## Your objective:
Word for word, write out all of the data below.
>>
-- ==== Sys2Proof/Syntax.lean ====
section
/-! DEFINITION. The syntax: the input bundles TICK and REGS, the rows of the five selector formats, one constructor of
`Instr` per row of spec/opcode_table.json, and `Code`, an instruction as the bits of its format (30_encoding.md R70 to
R78). The core has no instruction stream (R2, R36); what stands in for one is the host's list of events (log entry 1). -/

namespace Sys2Proof

/-- The input bundle of one tick, format TICK (R76, R180). -/
structure TickIn where
  /-- level of `xk_val` -/
  xk      : Sample
  /-- level of `yk_val` -/
  yk      : Sample
  /-- level of `exp` -/
  exp     : Exponent
  /-- the accept pulse -/
  enRe    : Bool
  /-- the flush pulse -/
  doneRe  : Bool
  /-- level of `done` -/
  doneLvl : Bool
deriving DecidableEq, Repr

/-- The register levels of one tick, format REGS (R77). -/
structure RegsIn where
  xkVal  : Sample
  ykVal  : Sample
  exp    : Exponent
  enable : Bool
  done   : Bool
deriving DecidableEq, Repr

/-- The rows of format EXP3 (R71). -/
inductive PowRow where
  | pow0
  | pow1
  | pow2
  | pow3
  | pow4
  | sent5
  | sent6
  | sent7
deriving DecidableEq, Repr

/-- The rows of format ACPT3 (R72), each with the bits its pattern leaves open. -/
inductive AcptRow where
  /-- pattern `0--` -/
  | noWrite (bz c15 : Bool)
  /-- pattern `11-` -/
  | dropWrite (c15 : Bool)
  /-- pattern `100` -/
  | acceptWrite
  /-- pattern `101` -/
  | acceptLast
deriving DecidableEq, Repr

/-- The rows of format DRN2 (R73), each with the bits its pattern leaves open. -/
inductive DrnRow where
  /-- pattern `10` -/
  | drain
  /-- pattern `0-` -/
  | noDrain (p : Bool)
  /-- pattern `11` -/
  | noDrainHeld
deriving DecidableEq, Repr

/-- The rows of format CTRL4 (R74), each with the bits its pattern leaves open. -/
inductive CtrlRow where
  /-- pattern `1---` -/
  | acc (de fp dl : Bool)
  /-- pattern `01--` -/
  | flushStart (fp dl : Bool)
  /-- pattern `001-` -/
  | flushDone (dl : Bool)
  /-- pattern `0000` -/
  | validClear
  /-- pattern `0001` -/
  | validHold
deriving DecidableEq, Repr

/-- The combinational functions of format COMB, which has no selector bits (R75): the function and its operands. -/
inductive CombRow where
  | mul (a b : Word)
  | lane (b : Bank) (i : Cursor) (e : Exponent)
  | tree (p : Vector Word 16)
  | bankSum (b : Bank) (e : Exponent)
  | busy
  | pulse
deriving DecidableEq, Repr

/-- One constructor per row of spec/opcode_table.json, in its order. -/
inductive Instr where
  -- EXP3 (R71): the PowerUnit's arms, over a base
  | pow0 (base : Word)
  | pow1 (base : Word)
  | pow2 (base : Word)
  | pow3 (base : Word)
  | pow4 (base : Word)
  | powSent5 (base : Word)
  | powSent6 (base : Word)
  | powSent7 (base : Word)
  -- ACPT3 (R72): the write path
  | noWrite (bz c15 : Bool)
  | dropWrite (c15 : Bool)
  | acceptWrite
  | acceptLast
  -- DRN2 (R73): the drain decision
  | drain
  | noDrain (p : Bool)
  | noDrainHeld
  -- CTRL4 (R74): the control chain
  | acc (de fp dl : Bool)
  | flushStart (fp dl : Bool)
  | flushDone (dl : Bool)
  | validClear
  | validHold
  -- COMB (R75): the combinational functions
  | mul (a b : Word)
  | lane (b : Bank) (i : Cursor) (e : Exponent)
  | tree (p : Vector Word 16)
  | bankSum (b : Bank) (e : Exponent)
  | busy
  | pulse
  -- TICK and REGS (R76, R77): one whole tick
  | tick (inp : TickIn)
  | regs (lv : RegsIn)
  -- CSR (R78): the host's register accesses; a write carries its data word, a read of `result` the number of the
  -- bus word it asks for
  | wrXk (v : Nat)
  | wrYk (v : Nat)
  | wrExp (v : Nat)
  | wrEnable (v : Nat)
  | wrDone (v : Nat)
  | rdResult (part : Nat)
  | rdValid
  | rdBusy
deriving DecidableEq, Repr

/-- An instruction as bits: a format of R70 with the bits of that format, and beside them the operands that R78 and
R100, R108, R140 to R143 let travel separately. Which format a word is in is not a bit of the word (R70, R83). -/
inductive Code where
  | exp3 (e : BitVec 3) (base : Word)
  | acpt3 (w : BitVec 3)
  | drn2 (w : BitVec 2)
  | ctrl4 (w : BitVec 4)
  | comb (f : CombRow)
  | tick (w : BitVec 70)
  | regs (w : BitVec 69)
  /-- `c` is `dir` and `idx` (R78); `data` is the data word of a write, or the number of the bus word of a read. -/
  | csr (c : BitVec 4) (data : Nat)
  /-- The same access named by its physical bus address, which `CSR_ADDR` maps to an index (R59, R78). -/
  | bus (write : Bool) (addr : Nat) (data : Nat)
deriving DecidableEq, Repr

/-- What the host presents, in the order it presents it (log entry 1). -/
inductive Event where
  /-- a tick in which the host presents nothing: the core reads the stored register levels (R31, R63) -/
  | idle
  /-- an instruction -/
  | word (c : Code)
  /-- a system reset between two ticks (R222) -/
  | reset
deriving DecidableEq, Repr

end Sys2Proof
end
<<
## Solution to the exercise:
-- ==== Sys2Proof/Syntax.lean ====
section
/-! DEFINITION. The syntax: the input bundles TICK and REGS, the rows of the five selector formats, one constructor of
`Instr` per row of spec/opcode_table.json, and `Code`, an instruction as the bits of its format (30_encoding.md R70 to
R78). The core has no instruction stream (R2, R36); what stands in for one is the host's list of events (log entry 1). -/

namespace Sys2Proof

/-- The input bundle of one tick, format TICK (R76, R180). -/
structure TickIn where
  /-- level of `xk_val` -/
  xk      : Sample
  /-- level of `yk_val` -/
  yk      : Sample
  /-- level of `exp` -/
  exp     : Exponent
  /-- the accept pulse -/
  enRe    : Bool
  /-- the flush pulse -/
  doneRe  : Bool
  /-- level of `done` -/
  doneLvl : Bool
deriving DecidableEq, Repr

/-- The register levels of one tick, format REGS (R77). -/
structure RegsIn where
  xkVal  : Sample
  ykVal  : Sample
  exp    : Exponent
  enable : Bool
  done   : Bool
deriving DecidableEq, Repr

/-- The rows of format EXP3 (R71). -/
inductive PowRow where
  | pow0
  | pow1
  | pow2
  | pow3
  | pow4
  | sent5
  | sent6
  | sent7
deriving DecidableEq, Repr

/-- The rows of format ACPT3 (R72), each with the bits its pattern leaves open. -/
inductive AcptRow where
  /-- pattern `0--` -/
  | noWrite (bz c15 : Bool)
  /-- pattern `11-` -/
  | dropWrite (c15 : Bool)
  /-- pattern `100` -/
  | acceptWrite
  /-- pattern `101` -/
  | acceptLast
deriving DecidableEq, Repr

/-- The rows of format DRN2 (R73), each with the bits its pattern leaves open. -/
inductive DrnRow where
  /-- pattern `10` -/
  | drain
  /-- pattern `0-` -/
  | noDrain (p : Bool)
  /-- pattern `11` -/
  | noDrainHeld
deriving DecidableEq, Repr

/-- The rows of format CTRL4 (R74), each with the bits its pattern leaves open. -/
inductive CtrlRow where
  /-- pattern `1---` -/
  | acc (de fp dl : Bool)
  /-- pattern `01--` -/
  | flushStart (fp dl : Bool)
  /-- pattern `001-` -/
  | flushDone (dl : Bool)
  /-- pattern `0000` -/
  | validClear
  /-- pattern `0001` -/
  | validHold
deriving DecidableEq, Repr

/-- The combinational functions of format COMB, which has no selector bits (R75): the function and its operands. -/
inductive CombRow where
  | mul (a b : Word)
  | lane (b : Bank) (i : Cursor) (e : Exponent)
  | tree (p : Vector Word 16)
  | bankSum (b : Bank) (e : Exponent)
  | busy
  | pulse
deriving DecidableEq, Repr

/-- One constructor per row of spec/opcode_table.json, in its order. -/
inductive Instr where
  -- EXP3 (R71): the PowerUnit's arms, over a base
  | pow0 (base : Word)
  | pow1 (base : Word)
  | pow2 (base : Word)
  | pow3 (base : Word)
  | pow4 (base : Word)
  | powSent5 (base : Word)
  | powSent6 (base : Word)
  | powSent7 (base : Word)
  -- ACPT3 (R72): the write path
  | noWrite (bz c15 : Bool)
  | dropWrite (c15 : Bool)
  | acceptWrite
  | acceptLast
  -- DRN2 (R73): the drain decision
  | drain
  | noDrain (p : Bool)
  | noDrainHeld
  -- CTRL4 (R74): the control chain
  | acc (de fp dl : Bool)
  | flushStart (fp dl : Bool)
  | flushDone (dl : Bool)
  | validClear
  | validHold
  -- COMB (R75): the combinational functions
  | mul (a b : Word)
  | lane (b : Bank) (i : Cursor) (e : Exponent)
  | tree (p : Vector Word 16)
  | bankSum (b : Bank) (e : Exponent)
  | busy
  | pulse
  -- TICK and REGS (R76, R77): one whole tick
  | tick (inp : TickIn)
  | regs (lv : RegsIn)
  -- CSR (R78): the host's register accesses; a write carries its data word, a read of `result` the number of the
  -- bus word it asks for
  | wrXk (v : Nat)
  | wrYk (v : Nat)
  | wrExp (v : Nat)
  | wrEnable (v : Nat)
  | wrDone (v : Nat)
  | rdResult (part : Nat)
  | rdValid
  | rdBusy
deriving DecidableEq, Repr

/-- An instruction as bits: a format of R70 with the bits of that format, and beside them the operands that R78 and
R100, R108, R140 to R143 let travel separately. Which format a word is in is not a bit of the word (R70, R83). -/
inductive Code where
  | exp3 (e : BitVec 3) (base : Word)
  | acpt3 (w : BitVec 3)
  | drn2 (w : BitVec 2)
  | ctrl4 (w : BitVec 4)
  | comb (f : CombRow)
  | tick (w : BitVec 70)
  | regs (w : BitVec 69)
  /-- `c` is `dir` and `idx` (R78); `data` is the data word of a write, or the number of the bus word of a read. -/
  | csr (c : BitVec 4) (data : Nat)
  /-- The same access named by its physical bus address, which `CSR_ADDR` maps to an index (R59, R78). -/
  | bus (write : Bool) (addr : Nat) (data : Nat)
deriving DecidableEq, Repr

/-- What the host presents, in the order it presents it (log entry 1). -/
inductive Event where
  /-- a tick in which the host presents nothing: the core reads the stored register levels (R31, R63) -/
  | idle
  /-- an instruction -/
  | word (c : Code)
  /-- a system reset between two ticks (R222) -/
  | reset
deriving DecidableEq, Repr

end Sys2Proof
end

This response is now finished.